И только когда зоолог стал регулярно вытаскивать Батутовну с того света после баттлов с Анатолем, и только когда Хуан вылечил ее осеннюю ипохондрию превосходным испанским фламенко, и только когда Рафик ватрушкой скрутился под ее толстым боком, сняв почечный приступ, Батутовна смягчилась. Она стала адептом российской науки в лице испанского исследователя и готова была навалять каждому, кто имел иное мнение по поводу методов изучения продуктов лисьего пищеварения. Более того, сама способствовала этому пищеварению, подкармливая Рафика сырой рыбой и отборными куриными окорочками. Лис беззаветно влюбился в старушку, простил ей былые оскорбления, разжирел, опушился и стал лосниться, как масляный оладушек к ужину, которые они регулярно воровали со стола вместе с Хосе под общий смех и умиление.

Когда мужчины уезжали в город, Батутовна подзывала Рафика в сени и воровато закрывала за ним двери. Кормила рыжего до отрыжки, брала на руки, ложилась на диван и подкладывала под груди. Горячий меховой лис долго кружился, топтал гиппопотамье пузо, свиристел сверчком, что-то приговаривал-пришептывал и застывал наконец, уткнув тонкий черный нос в корень богатейшего хвоста. Так они засыпали, Рафик посапывал, постанывал, Батутовна сначала лила благодатные слезы, орошая цветастый ситчик подушки, а потом давала тракторного храпака, под который, как по условному знаку, выплывало на Волжские просторы ее заштопанное детство и висело облаком над Островом Рафаила до самого их с лисом пробуждения…

Глава 10
Вши и крашеные портянки

Пелагейка-Палашка была в семье первенцем. Еще довоенного, 1938 года. Родители ее – широкомордый Потап и тонкокостная Мария – из каменской мордвы – той самой красивой породы, когда на одной территории, в местечке Каменный брод, потомки мордовских и истинно русских этнических групп сливаются в единое целое.

Каменская от губашевской и титовской мордвы, что проживала ближе к городу, отличалась статью, прикладным умом и крепкими семьями. Доказательством этого была отчаянная любовь Потапа к своей женушке, родившей ему за двадцать совместных лет – одиннадцать детей.

Пелагейка, не успев напиться материнского молока, в полтора года стала разводящей. Ей родили братика, потом сестренку, потом еще братика, потом два раза подряд двойняшек, затем еще, еще и еще. Самые ранние воспоминания Пелагейки – зыбка [4], привязанная веревкой к стопе, и ритмичные толчки качелей – к себе – от себя, к себе – от себя. В зыбке – серое, застиранное белье, крошечная мордашка, босые ножки с фасоленками и горошинками пальчиков, сжатые кулачки цвета мякоти белого налива и плач, заполняющий комнату, дом, улицу, вселенную…

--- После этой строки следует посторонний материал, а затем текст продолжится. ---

-- ==== Sys2Proof/Certificates/Slice0/Obligations.lean ====
section
/-! DEFINITION. The statements about the LS-48. In a frame, `outer` is the part of a state that only a command's
own effect writes, and `inner` the part that settling leaves alone outside MOVING and SETTLED. -/

open Sys2Proof Sys2Proof.Machine

/-! ### The step, reset and invariants -/

/-- A step takes the command at the front of the queue. With none waiting it takes the first event that is due,
and with none due the time base goes up by 1 (R19, R21), and the lamps' 500 ms flash runs on by one unit, across the
wrap of the time base too (R191). That an idle step does this is the model's choice, assumption 2; that the flash is
held as a count from 0 at a start is assumption 11. -/
def Obligations.StepTakesFront : Prop :=
  (∀ (c : Instr) (rest : List Instr) (s : State),
    step { s with pending := c :: rest } = exec c { s with pending := rest }) ∧
  (∀ (s : State) (c : Instr), s.pending = [] → dueEvent s = some c → step s = exec c s) ∧
  (∀ s : State, s.pending = [] → dueEvent s = none →
    step s =
      .next
        { s with
          timeBase := s.timeBase + 1
          lamps := { s.lamps with flash := (s.lamps.flash + 1) % 5000 } })

/-- The state right after a start meets every invariant of this file. What a start reads from outside is chosen
in assumption 1. -/
def Obligations.ResetMeetsInvariants : Prop :=
  MotionSafe State.reset ∧ Bounded State.reset ∧ TableExists State.reset ∧ TableOwn State.reset ∧
    Settled State.reset

/-- Every step keeps the agreement of drive, source, strokes, jogs, claims, pawl and mode: no motor runs but in
the modes and with the pawl that the manual asks for (R123, R126, R133, R134, R137, R139, R148). -/
def Obligations.MotionSafeKept : Prop :=
  ∀ s t : State, MotionSafe s → step s = .next t → MotionSafe t

/-- Every step keeps travel, rest reference, contact zero and the present reading, the stage index, the line's,
pendant's, spacing unit's and fault record's counts, the queues, the plan banks with their entries, the retained
content, the candidate set and the lamps' flash within the manual's bounds. -/
def Obligations.BoundedKept : Prop :=
  ∀ s t : State, Bounded s → step s = .next t → Bounded t

/-- Every step keeps the peer table present exactly in the modes that have one (R45), with the station's own
row as its self row and no other row of its number (R35, R48). -/
def Obligations.TableKept : Prop :=
  ∀ s t : State, TableExists s → TableOwn s → step s = .next t → TableExists t ∧ TableOwn t

/-- Every step leaves no notice outstanding, the lamps showing the first row of R191 that applies, and the line-
busy limit armed while a frame is ready and the line is not idle (R15), and the gap to the next byte timed while a
service record is collected (R187). That the limit is armed for a place that holds the frame on the line too is
assumption 5. The green, amber and red lamps are then as the first row of R191 that applies has them. Which half of a
flash is lit is left free (assumption 11). -/
def Obligations.SettledKept : Prop :=
  ∀ s t : State, Settled s → step s = .next t →
    let lit : Bool := decide (t.lamps.flash < 2500) == Config.flashLitFirst
    let lamps : Bool × Bool × Bool → Prop := fun greenAmberRed => lampLevels t = greenAmberRed
    Settled t ∧
      (t.mode = .halted → lamps (false, false, true)) ∧
      (t.mode = .barred → lamps (false, false, lit)) ∧
      (t.mode = .rollcall → lamps (lit, !lit, false)) ∧
      (t.mode = .hold → lamps (false, true, false)) ∧
      (t.mode = .moving → t.lamps.waitingLong = true → lamps (false, true, false)) ∧
      (t.mode = .moving → t.lamps.waitingLong = false → lamps (lit, false, false)) ∧
      (t.mode = .settled → lamps (lit, true, false)) ∧
      (t.mode = .idle → lamps (true, false, false)) ∧
      (t.mode = .unstaged → lamps (false, lit, false))

/-! ### Frames as bits and bytes -/

/-- A receiver reads back exactly the frame that a sender puts on the line, whatever follows it (R2, R3). -/
def Obligations.FrameRoundTrip : Prop :=
  ∀ (w : WireFrame) (after : List Level), w.payload.length ≤ 15 →
    readLevels (frameLevels w ++ after) = .complete w

/-- A receiver reads back exactly the content that a sender lays out, for every content within the ranges of
R7 to R10, and the payload fits a frame. -/
def Obligations.ContentRoundTrip : Prop :=
  ∀ (c : Content) (prec : BitVec 8) (station : BitVec 6), WellFormed.content c = true →
    (prec = 0 ∨ kindOf c = kindClaim) →
    contentOf ⟨kindOf c, prec, station, payloadOf c⟩ = some c ∧ (payloadOf c).length ≤ 15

Не то чтобы Палашка не любила своих братьев и сестер, они просто отнимали у нее детство. Она не успевала играть со сверстниками, не успевала читать, учила уроки под скрип люльки, роняя голову на тетради, засыпала в школьной форме и в ней же просыпалась. Ах, форма…

 

Вспышкой счастья было поступление в первый класс. Отец только вернулся с войны, несколько месяцев ехал в танке из Берлина. Мама покрасила его сменные портянки в коричневый цвет – долго топила их в ведре с анилиновым порошком. Затем сшила Палашке платье – юбка-татьянка, голошейка, длинный, вислый рукав. Из старого, дырявого полотенца сварганила сумку.

Пелагейка пошла в школу – стриженная наголо от вшей. В толпе не выделялась. Одноклассники тоже были лысыми. Вши ели поедом все живое, прыгали по партам, у девчонок ожерельем окружали шею, у пацанов толпились в паху. Когда брат Палашки – Архип – гладил стрелки на брюках, стоял треск и пахло паленым мясом. Мама распахивала окно, Архип вытряхивал жареных насекомых на шуршащую осеннюю листву.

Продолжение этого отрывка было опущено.